Keine Einigung über Miete
"Ein Angebot für einen Hauptmietvertrag unter Zustimmung des Verlags hat der Vertreter des Musikhauses Doblinger im Jahr 2020 abgelehnt, weil es ihm zu teuer war", erläutert der Anwalt.
Und seit Beginn dieses Jahres habe es mehrere Runden gegeben, um - auf Wunsch des Musikhauses - einen Mietvertrag abzuschließen, was nicht gelang. "Wenn zwei Partner verhandeln und es zu keiner Einigung kommt, gibt es keine Lösung," sagt der Anwalt.

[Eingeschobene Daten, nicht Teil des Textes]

theorem hostRead_sat (be : BitVec 4) (offset : BitVec 12) {s : State} (hs : P s) :
    P (hostRead be offset s) := by
  rcases hostRead_cases be offset s with ⟨-, v, -, -, hr⟩ | ⟨-, hr⟩
  · exact hr ▸ hP.readData s v hs
  · exact hr ▸ hP.readData _ _ (hP.aerr s hs)

theorem badWrite_sat {s : State} (hs : P s) : P (badWrite s) := by
  unfold badWrite
  split
  · exact hP.aerr _ (hP.werr s hs)
  · exact hP.aerr s hs

theorem hostWrite_sat (be : BitVec 4) (offset : BitVec 12) (d : Word) {s : State} (hs : P s) :
    P (hostWrite be offset d s) := by
  rcases hostWrite_cases be offset d s with
    ⟨-, hw⟩ | ⟨-, -, hw⟩ | ⟨-, -, -, -, hw⟩ | ⟨r, -, -, -, hw⟩
  · exact hw ▸ badWrite_sat hP hs
  · exact hw ▸ hP.reset _ s hs
  · exact hw ▸ hP.werr s hs
  · exact hw ▸ hP.reg r d s hs

theorem exec_sat (i : Instr) {s t : State} (hs : P s) (hexec : exec i s = .next t) : P t := by
  cases hi : isCommand i
  case true =>
    rw [exec_eq_complete hi] at hexec
    cases hexec
    exact hP.complete _ (commandResult_sat hP.stages i hs)
  case false =>
    cases i with
    | rd be offset d =>
      cases hexec
      exact hostRead_sat hP be offset hs
    | wr be offset d =>
      cases hexec
      exact hostWrite_sat hP be offset d hs
    | _ => cases hi

/-- A property that everything a step can do keeps is kept by every step. -/
theorem step_sat {s t : State} (hs : P s) (hstep : step s = .next t) : P t := by
  obtain ⟨u, hu, ht⟩ := step_cases hstep
  have hPu : P u := by
    rcases hu with rfl | ⟨-, -, hu⟩
    · exact hs
    · exact hu ▸ hP.events s _ hs
  rcases ht with rfl | ⟨w, why, -, -, rfl⟩ | ⟨i, hexec, -⟩ | ⟨n, -, rfl⟩
  · exact hPu
  · exact hP.complete (.failed u (illegalCommand why w)) hPu
  · exact exec_sat hP i hPu hexec
  · exact hP.reset n u hPu

end Step

/-! ### Memory's form and capacities (R51, R52) -/

theorem memoryGood_of_eq {s t : State} (h : MemoryGood s) (hmem : t.mem = s.mem)
    (hbits : t.maxBits = s.maxBits) (hsamples : t.maxSamples = s.maxSamples) : MemoryGood t :=
  ⟨hmem ▸ h.form, hmem ▸ hbits ▸ h.bitsBelow, hmem ▸ hsamples ▸ h.nrawBelow⟩

/-- Memory with no cell listed is good, whatever the capacities. -/
theorem memoryGood_of_empty {s : State} (h : s.mem = ⟨[], []⟩) : MemoryGood s :=
  ⟨by rw [h]; rfl, by rw [h]; rfl, by rw [h]; rfl⟩

theorem memoryGood_of_hostSideKept {s t : State} (hst : HostSideKept s t) (h : MemoryGood s) :
    MemoryGood t :=
  memoryGood_of_eq h hst.mem hst.maxBits hst.maxSamples

theorem memoryGood_writeBit {s : State} (h : MemoryGood s) {k : Nat} (hk : k < s.maxBits.toNat)
    (b : Bool) : MemoryGood (writeBit s k b) :=
  ⟨writeBit_wf k b h.form, ramWrite_below _ hk h.bitsBelow, h.nrawBelow⟩
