/-! ## The frequency of each checksum value -/

/-- Counting numbers below `b * n` by their last digit in base `b`, when one digit is right below each other part. -/
theorem card_filter_range_mul_of_iff {P : Nat → Prop} [DecidablePred P] {b n : Nat} (g : Nat → Nat) (hg : ∀ q, g q < b)
    (hP : ∀ q < n, ∀ r < b, P (b * q + r) ↔ r = g q) : ((Finset.range (b * n)).filter P).card = n := by
  refine (Finset.card_bij' (t := Finset.range n) (fun m _ => m / b) (fun q _ => b * q + g q) (fun m hm => ?_)
    (fun q hq => ?_) (fun m hm => ?_) (fun q hq => ?_)).trans (Finset.card_range n)
  · obtain ⟨hmn, -⟩ := Finset.mem_filter.1 hm
    exact Finset.mem_range.2 (Nat.div_lt_of_lt_mul (Finset.mem_range.1 hmn))
  · have hqn := Finset.mem_range.1 hq
    refine Finset.mem_filter.2 ⟨Finset.mem_range.2 ?_, (hP q hqn _ (hg q)).2 rfl⟩
    calc b * q + g q < b * q + b := Nat.add_lt_add_left (hg q) _
      _ ≤ b * n := Nat.mul_le_mul_left b hqn
  · obtain ⟨hmn, hPm⟩ := Finset.mem_filter.1 hm
    have hq := Nat.div_lt_of_lt_mul (Finset.mem_range.1 hmn)
    rw [← Nat.div_add_mod m b, hP _ hq _ (Nat.mod_lt _ (Nat.zero_lt_of_lt (hg 0)))] at hPm
    rw [← hPm, Nat.div_add_mod]
  · exact (Nat.mul_add_div (Nat.zero_lt_of_lt (hg 0)) q (g q)).trans (by rw [Nat.div_eq_of_lt (hg q), Nat.add_zero])

/-- R42, R66: the checksum of the Intent in a request word, from the five nibbles of `REQ[19:0]`. -/
theorem checksum_of_intentOfRequest (w : ReqWord) : highNibble (encodeFrame (intentOfRequest w)).b0 =
    nibbleSum (w.extractLsb' 16 4) (w.extractLsb' 12 4) (w.extractLsb' 8 4) (w.extractLsb' 4 4) (w.extractLsb' 0 4) := by
  have hcontrol := controlBits_of_requestOf (driveWord w 0)
  rw [requestOf_driveWord, intentOf_driveWord] at hcontrol
  obtain ⟨h1, l1, h2, l2⟩ := nibbles_of_magnitude (intentOfRequest w).magnitude
  rw [encodeFrame_b0, highNibble_append, chk_eq_nibbleSum, lowNibble_controlNibble, ← hcontrol, h1, l1, h2, l2]
  simp [intentOfRequest, extractLsb'_extractLsb']

/-- A number as its last hexadecimal digit below the rest of it. -/
theorem ofNat_eq_append_nibble (q : Nat) {r : Nat} (hr : r < 16) :
    (BitVec.ofNat 21 (16 * q + r) : ReqWord) = BitVec.ofNat 17 q ++ BitVec.ofNat 4 r := by
  apply BitVec.eq_of_toNat_eq
  rw [BitVec.toNat_append, BitVec.toNat_ofNat, BitVec.toNat_ofNat, BitVec.toNat_ofNat,
    ← Nat.shiftLeft_add_eq_or_of_lt (by omega), Nat.shiftLeft_eq]
  omega

/-- Under its own mask the last nibble is 0, so that the sum is that of the four others. -/
theorem nibbleSum_eq_add_last (c h1 l1 h2 l2 : Nibble) :
    nibbleSum c h1 l1 h2 l2 = nibbleSum c h1 l1 h2 0xA + (l2 ^^^ 0xA) := by
  simp [nibbleSum]

/-- R76: the last nibble that completes the seventeen upper bits of a request word to the checksum `k`. -/
def lastNibbleFor (k : Nibble) (x : BitVec 17) : Nibble :=
  (k - nibbleSum (x.extractLsb' 12 4) (x.extractLsb' 8 4) (x.extractLsb' 4 4) (x.extractLsb' 0 4) 0xA) ^^^ 0xA

/-- R76: below any seventeen upper bits each checksum stands for one last nibble, since the others only shift the sum. -/
theorem checksum_eq_iff_last_nibble (k : Nibble) (x : BitVec 17) (y : Nibble) :
    highNibble (encodeFrame (intentOfRequest (x ++ y))).b0 = k ↔ y = lastNibbleFor k x := by
  have hlow : (x ++ y).extractLsb' 0 4 = y := BitVec.extractLsb'_append_eq_right
  have hupper : ∀ j, 4 ≤ j → (x ++ y).extractLsb' j 4 = x.extractLsb' (j - 4) 4 :=
    fun j hj => BitVec.extractLsb'_append_eq_of_le hj
  have hunmask : ∀ s : Nibble, y ^^^ 0xA = s ↔ y = s ^^^ 0xA := fun s => by
    rw [← BitVec.xor_left_inj 0xA, BitVec.xor_assoc, BitVec.xor_self, BitVec.xor_zero]
  rw [checksum_of_intentOfRequest, hlow, hupper 16 (by omega), hupper 12 (by omega), hupper 8 (by omega),
    hupper 4 (by omega), nibbleSum_eq_add_last, add_comm, ← eq_sub_iff_add_eq, hunmask]
  rfl

/-- Settles O20: of the sixteen words below each of the 65536 upper parts, one has the checksum `k`. -/
theorem checksumValuesAreEquallyFrequent : Obligations.ChecksumValuesAreEquallyFrequent := by
  unfold Obligations.ChecksumValuesAreEquallyFrequent
  intro k
  rw [show 2 ^ 20 = 16 * 65536 from rfl]
  refine card_filter_range_mul_of_iff (b := 16) (fun q => (lastNibbleFor k (BitVec.ofNat 17 q)).toNat)
    (fun q => BitVec.isLt _) fun q _ r hr => ?_
  rw [ofNat_eq_append_nibble q hr]
  refine (checksum_eq_iff_last_nibble k _ _).trans ?_
  rw [← BitVec.toNat_inj, BitVec.toNat_ofNat, Nat.mod_eq_of_lt hr]

end Sys2Proof.Machine
end

section
/-! `craft_message` (41_frame_encoder.md R69 to R73): its two results, what each shows on the ports, and the two request forms
that deliver it. -/

namespace Sys2Proof.Machine
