-- ==== Sys2Proof/Tests/Slice0.lean ====
section
/-! SUPPORT. Tests: the well-formedness smoke test, every constructor's decoding from a word written out from the spec's
encoding, the spec's vectors (95_test_vectors.md) one step each, and a witness for the hypotheses of every statement that
has some. -/

namespace Sys2Proof.Tests

open Sys2Proof Sys2Proof.Machine

/-! Helpers. -/

/-- A bit string written as digits, first bit leftmost (R14). -/
def bits (ds : List Nat) : Bits := ds.map fun d => d == 1

/-- The default configuration of 95_test_vectors.md. -/
def cfgT : Cfg :=
  { L := 4, tolNum := 1, tolDen := 4, K := 3, inv := false, keepPreamble := false, bufCapacity := none, cntW := none }

/-- A state as 95_test_vectors.md writes it: (state, last, sampCount, preambCount, buffer). -/
def st5 (q : LockState) (last : Nat) (c p : Nat) (buf : List Nat) : SymSync :=
  { state := q, last := last == 1, sampCount := c, preambCount := p, buffer := bits buf, ovf := false }

/-- An instance with that record and configuration. -/
def mk (cfg : Cfg) (st : SymSync) : State := { State.reset with cfg := cfg, st := st }

abbrev U := LockState.unlocked
abbrev L := LockState.locked

/-- The next state, when there is one. -/
def nextOf : Host.Outcome State Fault Refusal → Option State
  | .next t => some t
  | .fault _ => none
  | .refused _ => none

/-- The record and the result after an operation. -/
def after (i : Instr) (s : State) : Option (SymSync × Output) := (nextOf (exec i s)).map fun t => (t.st, t.result)

/-- The result of an operation. -/
def resultOf (i : Instr) (s : State) : Option Output := (nextOf (exec i s)).map fun t => t.result

/-- The batch of 95_test_vectors.md V32. -/
def idleBatch : Bits := (List.replicate 16 idleBits).flatten

def idleString : Bits := syncBits ++ idleBatch

/-- The bit string of program P4. -/
def p4 : Bits :=
  syncBits ++ bitsOf 32 0x02468000 ++ bitsOf 32 0x89960000 ++ syncBits ++ (List.replicate 13 idleBits).flatten ++
    bitsOf 32 0x80000800 ++ bitsOf 32 0x00084800 ++ idleBits

/-! Well-formedness: an ill-formed term for each check. -/

theorem wf_refuses_the_address_of_idle : (Instr.address 0x3D44E 0 0x0CB 1).wf = false := by decide
theorem wf_admits_its_neighbour : (Instr.address 0x3D44E 0 0x0CB 0).wf = true := by decide
theorem wf_refuses_a_window_outside : (Instr.syncMatch (bits [0, 1, 1]) 0).wf = false := by decide
theorem wf_refuses_a_batch_without_occurrence : (Instr.batch idleBits 0).wf = false := by decide
theorem wf_refuses_a_short_batch : (Instr.slice idleBits).wf = false := by decide
theorem wf_refuses_the_address_of_idle_in_a_sequence :
    (Instr.assemble [.idle, .address 0x3D44E 0 0x0CB 1]).wf = false := by decide

/-! Decoding, each word written out from the spec. -/

/-- R62. -/
theorem decodes_sync :
    decode (offerOf .window 0 (bits [0,1,1,1,1,1,0,0,1,1,0,1,0,0,1,0,0,0,0,1,0,1,0,1,1,1,0,1,1,0,0,0])) =
      .ok .sync := by decide
/-- R63. -/
theorem decodes_idle :
    decode (offerOf .codeword 0 (bits [0,1,1,1,1,0,1,0,1,0,0,0,1,0,0,1,1,1,0,0,0,0,0,1,1,0,0,1,0,1,1,1])) =
      .ok .idle := by decide
/-- R139's example: address 0x1234, function 3. -/
theorem decodes_address :
    decode (offerOf .codeword 0
      (bits ([0] ++ [0,0,0,0,0,1,0,0,1,0,0,0,1,1,0,1,0,0] ++ [1,1] ++ [0,0,0,0,0,0,0,0,0,0] ++ [0]))) =
      .ok (.address 0x1234 3 0 0) := by decide
/-- Every field of an Address at a value of its own (V30c). -/
theorem decodes_address_fields :
    decode (offerOf .codeword 0
      (bits ([0] ++ [1,0,1,0,1,0,1,0,1,0,1,0,1,0,1,0,1,0] ++ [0,1] ++ [1,0,1,0,1,0,1,0,1,0] ++ [1]))) =
      .ok (.address 0x2AAAA 1 0x2AA 1) := by decide
/-- R140's example: payload 0x132C0. -/
theorem decodes_message :
    decode (offerOf .codeword 0
      (bits ([1] ++ [0,0,0,1,0,0,1,1,0,0,1,0,1,1,0,0,0,0,0,0] ++ [0,0,0,0,0,0,0,0,0,0] ++ [0]))) =
      .ok (.message 0x132C0 0 0) := by decide
/-- V29c. -/
theorem decodes_message_fields :
    decode (offerOf .codeword 0
      (bits ([1] ++ [0,0,0,0,0,0,0,0,0,0,0,0,0,0,0,0,0,0,0,0] ++ [0,1,0,1,0,1,0,1,0,1] ++ [1]))) =
      .ok (.message 0 0x155 1) := by decide
/-- R192: `rst` high. -/
theorem decodes_reset : decode { rst := true, op := none, fin := false, stall := false } = .ok .reset := by decide
/-- R61: one bit. -/
theorem decodes_sample : decode (offerOf .sample 0 (bits [1])) = .ok (.addSample true) := by decide
theorem decodes_uSame : decode (offerOf .uSame 0 (bits [1])) = .ok (.uSame true) := by decide
theorem decodes_uEdgeOk : decode (offerOf .uEdgeOk 0 (bits [1])) = .ok (.uEdgeOk true) := by decide
theorem decodes_uEdgeBad : decode (offerOf .uEdgeBad 0 (bits [0])) = .ok (.uEdgeBad false) := by decide
theorem decodes_uLock : decode (offerOf .uLock 0 (bits [1])) = .ok (.uLock true) := by decide
theorem decodes_lMid : decode (offerOf .lMid 0 (bits [0])) = .ok (.lMid false) := by decide
theorem decodes_lSame : decode (offerOf .lSame 0 (bits [1])) = .ok (.lSame true) := by decide
theorem decodes_lEdgeKeep : decode (offerOf .lEdgeKeep 0 (bits [1])) = .ok (.lEdgeKeep true) := by decide
theorem decodes_lEdgeLose : decode (offerOf .lEdgeLose 0 (bits [0])) = .ok (.lEdgeLose false) := by decide
/-- R192: `s_end`. -/
theorem decodes_endStream : decode { rst := false, op := none, fin := true, stall := false } = .ok .endStream := by decide
/-- R67: handed over whole. -/
theorem decodes_decode : decode (offerOf .decode 0 (bits [0,1,1,0,1])) = .ok (.decode (bits [0,1,1,0,1])) := by decide
theorem decodes_syncMatch : decode (offerOf .syncMatch 1 (bits [1] ++ syncBits)) =
    .ok (.syncMatch (bits [1] ++ syncBits) 1) := by decide
theorem decodes_batch : decode (offerOf .batch 1 (bits [1] ++ syncBits)) = .ok (.batch (bits [1] ++ syncBits) 1) := by decide
theorem decodes_slice : decode (offerOf .slice 0 idleBatch) = .ok (.slice idleBatch) := by decide +kernel
/-- R42: `cw[0]` is `raw[31]`. -/
theorem decodes_classify : decode (offerOf .classify 0 (bits ([1] ++ List.replicate 31 0))) =
    .ok (.classify 0x80000000) := by decide
/-- Two CWREC records (R79, program P2): `0x1_02469800`, `0x2_89960000`. -/
theorem decodes_assemble :
    decode (offerOf .assemble 0 (bits [0,1] ++ bitsOf 32 0x02469800 ++ bits [1,0] ++ bitsOf 32 0x89960000)) =
      .ok (.assemble [.address 0x1234 3 0 0, .message 0x132C0 0 0]) := by decide +kernel
theorem decodes_septet : decode (offerOf .septet 0 (bits [0,0,0,1,0,0,1])) = .ok (.septet (bits [0,0,0,1,0,0,1])) := by decide
theorem decodes_format :
    decode (offerOf .format 0 (bits ([1] ++ [0,0,0,0,0,1,0,0,1,0,0,0,1,1,0,1,0,0] ++ [1,0,0,1,0,0,0]))) =
      .ok (.format (some 0x1234) [72]) := by decide

/-- U11: a record of kind 3 is refused by name. -/
theorem decode_refuses_kind3 :
    decode (offerOf .assemble 0 (bits [1,1] ++ bitsOf 32 0)) = .error .recordKind3 := by decide +kernel
/-- R194 e: RESET before the sample. -/
theorem decode_takes_reset_first :
    decode { rst := true, op := some { sel := .sample, index := 0, bits := [true] }, fin := true, stall := false } =
      .ok .reset := by decide

/-- The pattern rows as table words (R84). -/
theorem table_words :
    decodeTableWord 32 0x7CD215D8 = some .sync ∧ decodeTableWord 32 0x7A89C197 = some .idle ∧
    decodeTableWord 32 0 = some (.address 0 0 0 0) ∧ decodeTableWord 32 0x80000000 = some (.message 0 0 0) := by decide

/-- The first step after reset runs the placed word. -/
theorem step_runs_a_placed_word :
    (nextOf (step (State.reset.withFetchWord 32 0x80000000))).map (fun t => t.result) =
      some (.codeword (.message 0 0 0)) := by decide

/-! SYMSYNC: 95_test_vectors.md 2.1, 2.2. -/

theorem test_thresholds :
    (lo cfgT, hi cfgT, half cfgT) = (3, 5, 2) ∧
    (lo { cfgT with L := 8, tolDen := 10 }, hi { cfgT with L := 8, tolDen := 10 }) = (8, 8) ∧
    (lo { cfgT with L := 100, tolNum := 3, tolDen := 20 }, hi { cfgT with L := 100, tolNum := 3, tolDen := 20 }) = (85, 115) ∧
    (lo { cfgT with L := 2, tolDen := 2 }, hi { cfgT with L := 2, tolDen := 2 }) = (1, 3) := by decide

/-- V1. -/
theorem test_uSame : after (.uSame true) (mk cfgT (st5 U 1 1 0 [])) = some (st5 U 1 2 0 [], .emission none) := by decide
/-- V2: lower limit. -/
theorem test_uEdgeOk_low : after (.uEdgeOk false) (mk cfgT (st5 U 1 3 1 [0])) = some (st5 U 0 0 2 [0,1], .emission none) := by
  decide
/-- V3: upper limit. -/
theorem test_uEdgeOk_high : after (.addSample false) (mk cfgT (st5 U 1 5 1 [0])) = some (st5 U 0 0 2 [0,1], .emission none) := by
  decide
/-- V4. -/
theorem test_uEdgeBad_low : after (.uEdgeBad false) (mk cfgT (st5 U 1 2 2 [0,1])) = some (st5 U 0 0 0 [], .emission none) := by
  decide
/-- V5. -/
theorem test_uEdgeBad_high : after (.uEdgeBad false) (mk cfgT (st5 U 1 6 2 [0,1])) = some (st5 U 0 0 0 [], .emission none) := by
  decide
/-- V6. -/
theorem test_uLock : after (.uLock false) (mk cfgT (st5 U 1 3 2 [1,0])) = some (st5 L 0 0 0 [], .emission none) := by decide
/-- V6k. -/
theorem test_uLock_keep : after (.uLock false) (mk { cfgT with keepPreamble := true } (st5 U 1 3 2 [1,0])) =
    some (st5 L 0 0 0 [1,0,1], .emission none) := by decide
/-- V7a: the bit appended on an edge is the new level. -/
theorem test_lMid_on_an_edge : after (.lMid false) (mk cfgT (st5 L 1 6 0 [0,1])) = some (st5 L 0 0 0 [0,1,0], .emission none) := by
  decide
/-- V9e. -/
theorem test_lMid_overflow : after (.lMid true) (mk { cfgT with bufCapacity := some 3 } (st5 L 1 2 0 [0,1,0])) =
    some ({ st5 L 1 3 0 [0,1,0] with ovf := true }, .emission none) := by decide
/-- V7. -/
theorem test_lSame : after (.lSame true) (mk cfgT (st5 L 1 2 0 [0])) = some (st5 L 1 3 0 [0,1], .emission none) := by decide
/-- V7b. -/
theorem test_lSame_no_midpoint : after (.lSame false) (mk cfgT (st5 L 0 0 0 [])) = some (st5 L 0 1 0 [], .emission none) := by
  decide
/-- V8. -/
theorem test_lEdgeKeep : after (.lEdgeKeep false) (mk cfgT (st5 L 1 3 0 [0,1])) = some (st5 L 0 0 0 [0,1], .emission none) := by
  decide
/-- V21. -/
theorem test_lEdgeLose : after (.lEdgeLose false) (mk cfgT (st5 L 1 2 0 [0,1])) =
    some (st5 U 0 0 0 [], .emission (some (bits [0,1,0]))) := by decide
/-- V22: an empty emission. -/
theorem test_lEdgeLose_empty : after (.addSample true) (mk cfgT (st5 L 0 0 0 [])) =
    some (st5 U 1 0 0 [], .emission (some [])) := by decide
/-- V9: polarity. -/
theorem test_addSample_inverted : after (.addSample false) (mk { cfgT with inv := true } (st5 U 0 2 0 [])) =
    some (st5 U 1 0 0 [], .emission none) := by decide
/-- V9f: ENDSTREAM writes nothing. -/
theorem test_endStream : after .endStream (mk cfgT (st5 L 1 2 0 [0,1,1,0])) = some (st5 L 1 2 0 [0,1,1,0], .none) := by decide
/-- V9g. -/
theorem test_reset : after .reset (mk cfgT (st5 L 1 2 0 [0,1,1,0])) = some (st5 U 0 0 0 [], .none) := by decide
/-- U9: a sample after ENDSTREAM. -/
theorem test_sample_after_end :
    exec (.addSample true) { mk cfgT (st5 L 1 2 0 []) with ended := true } = .refused .streamEnded := by rfl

"Aus historischen Gründen bewegte sich die vom Verlag bezahlte Miete weit unter dem marktüblichen Mietzins, man könnte fast von einem 'Friedenszins' reden, auch wenn es keiner war", sagt der Anwalt. "Die Vermieterin ist auch nur bereit, das gesamte Objekt, und nicht nur die vom Musikhaus Doblinger gewünschte Fläche zu vermieten", fügt der Anwalt hinzu. Das sei vom Musikhaus Doblinger "aus wirtschaftlichen Gründen nicht weiterverfolgt" worden.
"Vergiftete Atmosphäre"
Warum es jetzt so schwierig ist, in neue Verhandlungen zu treten? "Nach dem Ende der Verhandlungen im Juni haben wüste Beschimpfungen seitens des Vertreters des Musikhauses die Atmosphäre für außergerichtliche Gespräche vergiftet", sagt der Anwalt.
Auch die Petition und manche Äußerungen in den sozialen Medien würden aktuell "nicht zu einer komfortablen Gesprächssituation beitragen", ergänzt er.
Das Musikhaus Doblinger geht davon aus, auch im Jänner am Standort aufzusperren. Was bedeuten würde, dass der frühere Hauptmieter ein Nutzungsentgelt zahlen müsste. Dem Musikhaus könnte dann eine Klage wegen "titelloser Nutzung" drohen.
Die Fronten scheinen verhärtet, wenn es zu keiner Einigung kommt - wonach es aktuell aussieht - ist das Gericht am Zug. Ob der Richter dort die Abschiedssinfonie von Haydn für das Doblinger dirigiert oder doch die Partitur der Sinfonie mit dem Paukenschlag zur Hand nimmt? Das bleibt ungewiss.